-- ==== Sys2Proof/Machine/DevelopOps.lean ====
section
/-! DEFINITION. The development engine's operations (06_development_engine.md): the develop queue, the job and its
allocation, its reads and rows, its completion, and the delete and sleep that end it. -/

namespace Sys2Proof.Machine

open Sys2Proof

/-! ## The develop queue -/

/-- The order of the develop queue: URGENT ahead of NORMAL, then by the order of assignment (R121). -/
def DevEntry.before (x y : DevEntry) : Bool :=
  (x.urgent && !y.urgent) || (x.urgent == y.urgent && decide (x.serial ≤ y.serial))

/-- The queue put in its order. -/
def sortDevelop (l : List DevEntry) : List DevEntry := l.insertionSort (fun x y => x.before y)

/-- The entry of a shot whose DEVELOP is PENDING joins the queue in a class, unless the engine is HALTED (R121, R135). -/
def joinDevelop (n serial : Nat) (urgent : Bool) (s : State) : State :=
  if s.de.phase = .halted ∨ s.dutyOf n .develop ≠ some .pending then s
  else
    let rest := s.de.queue.filter (fun e => e.shot != n)
    { s with de := { s.de with queue := sortDevelop (rest ++ [⟨n, serial, urgent⟩]) } }

/-- A shot's entry, if it has one, moves to the URGENT class (R121). -/
def hastenDevelop (n : Nat) (s : State) : State :=
  { s with de := { s.de with
    queue := sortDevelop (s.de.queue.map (fun e => if e.shot = n then { e with urgent := true } else e)) } }

/-! ## The job -/

/-- Whether the waiting reservation request may be granted (R6). -/
def State.mayReserve (s : State) : Bool :=
  match s.ss.request with
  | some r =>
    s.ss.table.any (fun t => t.state == .free) && !s.ss.table.any (fun t => t.state == .reserved)
      && decide (blocksFor (rawBytes r.geom) ≤ s.freeCount)
  | none => false

/-- Whether the store grants the engine's allocation now (R8, R6). -/
def State.mayGrantJob (s : State) (j : Job) : Bool := mayAllocate j.blocks s && !s.mayReserve

/-- The raw bytes that a job reads (R125). -/
def Job.toRead (j : Job) : Nat := 2 * j.recipe.scale * j.height * lineBytes j.geom

/-- The job of a shot (R120, R123). -/
def newJob (t : Shot) (s : State) : Job :=
  let rc := s.de.recipes.getD t.recipe defaultRecipe
  let w := t.geom.width / (2 * rc.scale)
  let h := t.geom.height / (2 * rc.scale)
  { shot := t.number, recipeNo := t.recipe, recipe := rc, geom := t.geom, black := t.black, width := w, height := h
    bytes := w * h * 3, blocks := blocksFor (w * h * 3), stalledAt := s.time, bytesRead := 0, rows := 0 }

/-- The allocation granted: the shot takes its proof extent and the engine is DEVELOPING (R124). -/
def grantJob (j : Job) (s : State) : State :=
  let r := takeBlocks j.blocks s
  let s1 := modHeld j.shot (fun t => { t with proof := some ⟨r.1, j.bytes, j.width, j.height⟩ }) r.2
  { s1 with de := { s1.de with phase := .developing } }

/-- A job starts on the head entry (R123). -/
def startJob (s : State) : State :=
  match s.de.queue with
  | [] => s
  | e :: rest =>
    let s0 := { s with de := { s.de with queue := rest } }
    match s0.held e.shot with
    | none => s0
    | some t =>
      let j := newJob t s0
      let s1 := setDuty e.shot .develop (Duty.into .active) s0
      let s2 := { s1 with de := { s1.de with job := some j } }
      if s2.mayGrantJob j then grantJob j s2
      else { s2 with de := { s2.de with phase := .stalled, stalls := sat32 s2.de.stalls } }

/-- The streams of the raw lines of proof row `py` (R126). -/
def rowStreams (m : List Host.Cell) (raw : List Nat) (j : Job) (py : Nat) : List Nat :=
  (List.range (2 * j.recipe.scale)).map (fun i =>
    leNat (readRange m raw ((2 * j.recipe.scale * py + i) * lineBytes j.geom) (lineBytes j.geom)))

/-- The rows whose raw lines are all read (R126). -/
def Job.rowsReady (j : Job) : Nat := min j.height (j.bytesRead / (2 * j.recipe.scale * lineBytes j.geom))

/-- Proof row `py` computed and written into the proof extent (R126). -/
def writeRow (raw proof : List Nat) (j : Job) (py : Nat) (m : List Host.Cell) : List Host.Cell :=
  writeExtent proof (proofRow j.geom.cfa j.geom.depth j.width j.recipe j.black (rowStreams m raw j py)) (py * j.width * 3) m

/-- The rows that the engine writes while its job reads: those whose raw lines are all read, but for the last of the
proof, which DEVELOP_COMPLETE writes, since the last proof byte, the develop status and DONE are one moment (R126, R134). -/
def Job.rowsDuring (j : Job) : Nat := min (j.height - 1) j.rowsReady

/-- The rows from `j.rows` up to but not including `n`, written in order (R126). -/
def writeRows (raw proof : List Nat) (j : Job) (n : Nat) (m : List Host.Cell) : List Host.Cell :=
  ((List.range n).drop j.rows).foldl (fun m py => writeRow raw proof j py m) m

/-- The raw extent and the proof extent of the job's shot. -/
def State.jobExtents (s : State) (j : Job) : List Nat × List Nat :=
  (((s.held j.shot).map (·.raw)).getD [], (((s.held j.shot).bind (·.proof)).map (·.blocks)).getD [])

/-- Whether the engine has a read request waiting (R125). -/
def State.developWants (s : State) : Bool :=
  match s.de.job with
  | some j => s.de.phase == .developing && decide (j.bytesRead < j.toRead)
  | none => false

/-- One read granted to the engine: at most 4,096 bytes, the pin added at the first and dropped after the last, and the
rows that it completes computed and written, but for the proof's last (R125, R126). -/
def developRead (s : State) : State :=
  match s.de.job with
  | none => s
  | some j =>
    let n := min Config.readBytes (j.toRead - j.bytesRead)
    let j1 := { j with bytesRead := j.bytesRead + n }
    let e := s.jobExtents j
    let s1 := addPin j.shot .d .raw
      { s with
        mem := writeRows e.1 e.2 j1 j1.rowsDuring s.mem, de := { s.de with job := some { j1 with rows := j1.rowsDuring } } }
    if j.toRead ≤ j1.bytesRead then shotTests j.shot (dropPin j.shot .d s1) else s1

/-- The last proof bytes are written, and at the same moment the job completes (R126, R134): the develop status, DONE and
the counts, with the offers of R12 and the tests of R17 and R18. -/
def completeJob (j : Job) (s : State) : State :=
  let high := highMask j.recipe j.black
  let e := s.jobExtents j
  let s0 := { s with mem := writeRows e.1 e.2 j j.height s.mem }
  let s1 := setDuty j.shot .develop (Duty.into .done) (modHeld j.shot (fun t => { t with develop := some high }) s0)
  let s2 := { s1 with de := { s1.de with
    phase := .idle, job := none, completed := sat32 s1.de.completed
    highs := if high.any then sat32 s1.de.highs else s1.de.highs } }
  shotTests j.shot (handCard j.shot .proof .b (handCard j.shot .proof .a s2))

/-- What the job holds is given back: its pin and its proof extent (R134, R135). -/
def clearJob (j : Job) (s : State) : State :=
  let s1 := if s.de.phase = .developing then dropProof j.shot (dropPin j.shot .d s) else s
  { s1 with de := { s1.de with job := none } }

/-- A delete of the job's shot (R134). The freeing test is the caller's. -/
def abortJob (n : Nat) (s : State) : State :=
  match s.de.job with
  | some j =>
    if j.shot = n then
      let s1 := setDuty n .develop (Duty.into .cancelled) (clearJob j s)
      { s1 with de := { s1.de with phase := .idle, aborts := sat32 s1.de.aborts } }
    else s
  | none => s

/-- The engine at SLEEP (R135). -/
def developSleep (s : State) : State :=
  let s1 :=
    match s.de.job with
    | some j =>
      let t := setDuty j.shot .develop (Duty.into .pending) (clearJob j s)
      { t with de := { t.de with abandons := sat32 t.de.abandons } }
    | none => s
  { s1 with de := { s1.de with phase := .halted, queue := [] } }

/-- The engine after a wake, its queue not yet rebuilt (R137). -/
def developWake (s : State) : State := { s with de := { s.de with phase := .idle, job := none, queue := [] } }

/-- The raw bytes are all read: the last proof row may be written and the job complete (R126). -/
def State.jobDone (s : State) : Bool :=
  match s.de.job with
  | some j => s.de.phase == .developing && decide (j.toRead ≤ j.bytesRead)
  | none => false

end Sys2Proof.Machine
end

+++

§ **DIRECTIONS**
All that is wanted is a faithful reproduction of the line above with "def State.developWants (s", the line with "if j.shot = n then", and every line in between.

§ **ANSWER BELOW**
def State.developWants (s : State) : Bool :=
  match s.de.job with
  | some j => s.de.phase == .developing && decide (j.bytesRead < j.toRead)
  | none => false

/-- One read granted to the engine: at most 4,096 bytes, the pin added at the first and dropped after the last, and the
rows that it completes computed and written, but for the proof's last (R125, R126). -/
def developRead (s : State) : State :=
  match s.de.job with
  | none => s
  | some j =>
    let n := min Config.readBytes (j.toRead - j.bytesRead)
    let j1 := { j with bytesRead := j.bytesRead + n }
    let e := s.jobExtents j
    let s1 := addPin j.shot .d .raw
      { s with
        mem := writeRows e.1 e.2 j1 j1.rowsDuring s.mem, de := { s.de with job := some { j1 with rows := j1.rowsDuring } } }
    if j.toRead ≤ j1.bytesRead then shotTests j.shot (dropPin j.shot .d s1) else s1

/-- The last proof bytes are written, and at the same moment the job completes (R126, R134): the develop status, DONE and
the counts, with the offers of R12 and the tests of R17 and R18. -/
def completeJob (j : Job) (s : State) : State :=
  let high := highMask j.recipe j.black
  let e := s.jobExtents j
  let s0 := { s with mem := writeRows e.1 e.2 j j.height s.mem }
  let s1 := setDuty j.shot .develop (Duty.into .done) (modHeld j.shot (fun t => { t with develop := some high }) s0)
  let s2 := { s1 with de := { s1.de with
    phase := .idle, job := none, completed := sat32 s1.de.completed
    highs := if high.any then sat32 s1.de.highs else s1.de.highs } }
  shotTests j.shot (handCard j.shot .proof .b (handCard j.shot .proof .a s2))

/-- What the job holds is given back: its pin and its proof extent (R134, R135). -/
def clearJob (j : Job) (s : State) : State :=
  let s1 := if s.de.phase = .developing then dropProof j.shot (dropPin j.shot .d s) else s
  { s1 with de := { s1.de with job := none } }

/-- A delete of the job's shot (R134). The freeing test is the caller's. -/
def abortJob (n : Nat) (s : State) : State :=
  match s.de.job with
  | some j =>
    if j.shot = n then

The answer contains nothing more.